- [ABOUT THIS TASK]: For the material below, return exactly the lines starting at the one holding "theorem kept_mgmtIn (sp" and ending at the one holding "unfold mgmtFrame", counting both as part of the range.

- [RECORDS SUPPLIED]:

theorem kept_watchdogEnd (sp : ℕ) (c : ℕ) (s : State) (h0 : Kept q τ W r₀ s) [Can W .port] : Kept q τ W r₀ (watchdogEnd sp c s) := by
  unfold watchdogEnd
  with_reducible repeat' first
    | assumption | (extract_lets +onlyGivenNames x; clear_value x; revert x; intro _) | apply kept_setSub | split

theorem kept_execPauseWatchdogEnd (x1 : ℕ) (sp : ℕ) (cls : ℕ) (s : State) (h0 : Kept q τ W r₀ s) [Can W .port] : KeptOut q τ W r₀
    (execPauseWatchdogEnd x1 sp cls s) := by
  unfold execPauseWatchdogEnd
  with_reducible repeat' first | assumption | apply kept_ev | apply kept_watchdogEnd | intro s₁ h₁

theorem kept_countRx (sp : ℕ) (f : Frame) (s : State) (h0 : Kept q τ W r₀ s) [Can W .sent] [Can W .regs] [Can W .cmd] [Can W .port]
    [Can W .obs] : Kept q τ W r₀ (countRx sp f s) := by
  unfold countRx
  with_reducible repeat' first
    | assumption
    | (extract_lets +onlyGivenNames x; refine (?_ : Kept q τ W r₀ x → _) (?_ : Kept q τ W r₀ x); intro hx; clear_value x; revert x; intro _ _;
        rotate_left; dsimp -zeta only [x]; clear x)
    | (extract_lets +onlyGivenNames x; clear_value x; revert x; intro _) | apply kept_subCount | apply kept_lineCount | split

theorem kept_execRemoteFaultClear (x1 : ℕ) (sp : ℕ) (s : State) (h0 : Kept q τ W r₀ s) [Can W .port] : KeptOut q τ W r₀
    (execRemoteFaultClear x1 sp s) := by
  unfold execRemoteFaultClear
  with_reducible repeat' first | assumption | apply kept_ev | apply kept_remoteFault | intro s₁ h₁

theorem kept_rxDrop (sp : ℕ) (s : State) (h0 : Kept q τ W r₀ s) [Can W .sent] [Can W .regs] [Can W .cmd] [Can W .port] [Can W .obs]
    : Kept q τ W r₀ (rxDrop sp s) := by
  unfold rxDrop
  with_reducible repeat' first | assumption | apply kept_subCount | apply kept_lineCount | split

theorem kept_offerCapture (sp : ℕ) (flags : ℕ) (len : ℕ) (sc : ℕ) (st : ℕ) (raw : List Word) (s : State) (h0 : Kept q τ W r₀ s)
    [Can W .regs] [Can W .port] : Kept q τ W r₀ (offerCapture sp flags len sc st raw s) := by
  unfold offerCapture
  with_reducible repeat' first
    | assumption
    | (extract_lets +onlyGivenNames x; refine (?_ : Kept q τ W r₀ x → _) (?_ : Kept q τ W r₀ x); intro hx; clear_value x; revert x; intro _ _;
        rotate_left; dsimp -zeta only [x]; clear x)
    | (extract_lets +onlyGivenNames x; clear_value x; revert x; intro _) | apply kept_bumpFld
    | simp -zeta only [kept_mk, can, true_or, or_true] | split

theorem kept_failedRx (sp : ℕ) (f : Frame) (st : ℕ) (s : State) (h0 : Kept q τ W r₀ s) [Can W .regs] [Can W .port] : KeptOpt q τ W r₀
    (failedRx sp f st s) := by
  unfold failedRx
  with_reducible repeat' first | assumption | apply kept_offerCapture | exact keptOpt_none | apply keptOpt_some | split

theorem kept_pauseClass (sp : ℕ) (c : ℕ) (d : ℕ) (pfc : Bool) (s : State) (h0 : Kept q τ W r₀ s) [Can W .port] : Kept q τ W r₀
    (pauseClass sp c d pfc s) := by
  unfold pauseClass
  with_reducible repeat' first
    | assumption
    | (extract_lets +onlyGivenNames x; refine (?_ : Kept q τ W r₀ x → _) (?_ : Kept q τ W r₀ x); intro hx; clear_value x; revert x; intro _ _;
        rotate_left; dsimp -zeta only [x]; clear x)
    | (extract_lets +onlyGivenNames x; clear_value x; revert x; intro _) | apply kept_setSub | split

theorem kept_macControl (sp : ℕ) (f : Frame) (s : State) (h0 : Kept q τ W r₀ s) [Can W .sent] [Can W .regs] [Can W .cmd] [Can W .port]
    [Can W .obs] : Kept q τ W r₀ (macControl sp f s) := by
  unfold macControl
  with_reducible repeat' first
    | assumption
    | (extract_lets +onlyGivenNames x; refine (?_ : Kept q τ W r₀ x → _) (?_ : Kept q τ W r₀ x); intro hx; clear_value x; revert x; intro _ _;
        rotate_left; dsimp -zeta only [x]; clear x)
    | (extract_lets +onlyGivenNames x; clear_value x; revert x; intro _) | apply kept_countRx | apply kept_rxDrop | apply kept_failedRx
    | apply kept_subCount | apply kept_lineCount | apply kept_pauseClass | refine kept_foldl _ _ ?_ (fun s₁ x₁ h₁ => ?_) | split
    | refine kept_opt (by assumption) ?_

theorem kept_mgmtIn (sp : ℕ) (f : Frame) (s : State) (h0 : Kept q τ W r₀ s) [Can W .sent] [Can W .regs] [Can W .cmd] [Can W .port]
    [Can W .obs] : Kept q τ W r₀ (mgmtIn sp f s) := by
  unfold mgmtIn
  with_reducible repeat' first | assumption | apply kept_macControl | apply kept_rxDrop | apply kept_countRx | split

theorem kept_mgmtFrame (k : ℕ) (f : Frame) (s : State) (h0 : Kept q τ W r₀ s) [Can W .sent] [Can W .regs] [Can W .cmd] [Can W .port]
    [Can W .obs] : Kept q τ W r₀ (mgmtFrame k f s) := by
  unfold mgmtFrame
  with_reducible repeat' first | assumption | apply kept_mgmtIn

theorem kept_ansPortStatsRead (b : Body) (s : State) (h0 : Kept q τ W r₀ s) : KeptAns q τ W r₀ (ansPortStatsRead b s) := by
  unfold ansPortStatsRead
  with_reducible repeat' first
    | assumption | (extract_lets +onlyGivenNames x; clear_value x; revert x; intro _) | exact KeptAns.fail | apply KeptAns.done | split

theorem kept_ansCaptureRead (b : Body) (s : State) (h0 : Kept q τ W r₀ s) [Can W .regs] [Can W .port] : KeptAns q τ W r₀
    (ansCaptureRead b s) := by
  unfold ansCaptureRead
  with_reducible repeat' first
    | assumption | (extract_lets +onlyGivenNames x; clear_value x; revert x; intro _) | apply kept_setFld
    | simp -zeta only [kept_mk, can, true_or, or_true] | apply KeptAns.done

theorem kept_execCaptureRead (x1 : Hdr) (b : Body) (s : State) (h0 : Kept q τ W r₀ s) [Can W .sent] [Can W .regs] [Can W .cmd]
    [Can W .port] [Can W .obs] [Can W .evr] : KeptOut q τ W r₀ (execCaptureRead x1 b s) := by
  unfold execCaptureRead
  with_reducible repeat' first | assumption | apply kept_run | apply kept_ansCaptureRead | intro s₁ h₁

theorem kept_pauseExpire (sp : ℕ) (c : ℕ) (s : State) (h0 : Kept q τ W r₀ s) [Can W .port] : Kept q τ W r₀ (pauseExpire sp c s) := by
  unfold pauseExpire
  with_reducible repeat' first
    | assumption | (extract_lets +onlyGivenNames x; clear_value x; revert x; intro _) | apply kept_setSub | split

theorem kept_trunkLos (p : ℕ) (s : State) (h0 : Kept q τ W r₀ s) [Can W .regs] [Can W .trk] [Can W .obs] [Can W .evr] : Kept q τ W r₀
    (trunkLos p s) := by
  unfold trunkLos
  with_reducible repeat' first
    | assumption | (extract_lets +onlyGivenNames x; clear_value x; revert x; intro _) | apply kept_record | apply kept_setTrunk | split

theorem kept_powerLanes (s : State) (h0 : Kept q τ W r₀ s) [Can W .lane] : Kept q τ W r₀ (powerLanes s) := by
  unfold powerLanes
  with_reducible repeat' first | assumption | apply kept_setLane | refine kept_foldl _ _ ?_ (fun s₁ x₁ h₁ => ?_)

theorem kept_countTx (sp : ℕ) (len : ℕ) (dst : ℕ) (stomp : Bool) (s : State) (h0 : Kept q τ W r₀ s) [Can W .sent] [Can W .regs]
    [Can W .cmd] [Can W .port] [Can W .obs] : Kept q τ W r₀ (countTx sp len dst stomp s) := by
  unfold countTx
  with_reducible repeat' first
    | assumption
    | (extract_lets +onlyGivenNames x; refine (?_ : Kept q τ W r₀ x → _) (?_ : Kept q τ W r₀ x); intro hx; clear_value x; revert x; intro _ _;
        rotate_left; dsimp -zeta only [x]; clear x)
    | (extract_lets +onlyGivenNames x; clear_value x; revert x; intro _) | apply kept_subCount | apply kept_lineCount | split

theorem kept_execPortStatsRead (x1 : Hdr) (b : Body) (s : State) (h0 : Kept q τ W r₀ s) [Can W .sent] [Can W .regs] [Can W .cmd]
    [Can W .obs] [Can W .evr] : KeptOut q τ W r₀ (execPortStatsRead x1 b s) := by
  unfold execPortStatsRead
  with_reducible repeat' first | assumption | apply kept_run | apply kept_ansPortStatsRead

theorem kept_execMacControlRx (x1 : ℕ) (sp : ℕ) (frame : Frame) (s : State) (h0 : Kept q τ W r₀ s) [Can W .sent] [Can W .regs]
    [Can W .cmd] [Can W .port] [Can W .obs] : KeptOut q τ W r₀ (execMacControlRx x1 sp frame s) := by
  unfold execMacControlRx
  with_reducible repeat' first | assumption | apply kept_ev | apply kept_macControl | intro s₁ h₁

theorem kept_dropFrame (id : ℕ) (s : State) (h0 : Kept q τ W r₀ s) [Can W .brk] [Can W .que] [Can W .obs] : Kept q τ W r₀
    (dropFrame id s) := by
  unfold dropFrame
  with_reducible repeat' first | assumption | apply kept_leaveBrick | apply kept_leaveQueues

theorem kept_execRemoteFaultRx (x1 : ℕ) (sp : ℕ) (s : State) (h0 : Kept q τ W r₀ s) [Can W .port] : KeptOut q τ W r₀
    (execRemoteFaultRx x1 sp s) := by
  unfold execRemoteFaultRx
  with_reducible repeat' first | assumption | apply kept_ev | apply kept_remoteFault | intro s₁ h₁

theorem kept_execPauseTimeExpiry (x1 : ℕ) (sp : ℕ) (cls : ℕ) (s : State) (h0 : Kept q τ W r₀ s) [Can W .port] : KeptOut q τ W r₀
    (execPauseTimeExpiry x1 sp cls s) := by
  unfold execPauseTimeExpiry
  with_reducible repeat' first | assumption | apply kept_ev | apply kept_pauseExpire | intro s₁ h₁

theorem kept_execMgmtPortFrameRx (x1 : ℕ) (mp : ℕ) (frame : Frame) (s : State) (h0 : Kept q τ W r₀ s) [Can W .sent] [Can W .regs]
    [Can W .cmd] [Can W .port] [Can W .obs] : KeptOut q τ W r₀ (execMgmtPortFrameRx x1 mp frame s) := by
  unfold execMgmtPortFrameRx
  with_reducible repeat' first | assumption | apply kept_ev | apply kept_mgmtFrame | intro s₁ h₁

- [SOLVED EXERCISE]:
theorem kept_mgmtIn (sp : ℕ) (f : Frame) (s : State) (h0 : Kept q τ W r₀ s) [Can W .sent] [Can W .regs] [Can W .cmd] [Can W .port]
    [Can W .obs] : Kept q τ W r₀ (mgmtIn sp f s) := by
  unfold mgmtIn
  with_reducible repeat' first | assumption | apply kept_macControl | apply kept_rxDrop | apply kept_countRx | split

theorem kept_mgmtFrame (k : ℕ) (f : Frame) (s : State) (h0 : Kept q τ W r₀ s) [Can W .sent] [Can W .regs] [Can W .cmd] [Can W .port]
    [Can W .obs] : Kept q τ W r₀ (mgmtFrame k f s) := by
  unfold mgmtFrame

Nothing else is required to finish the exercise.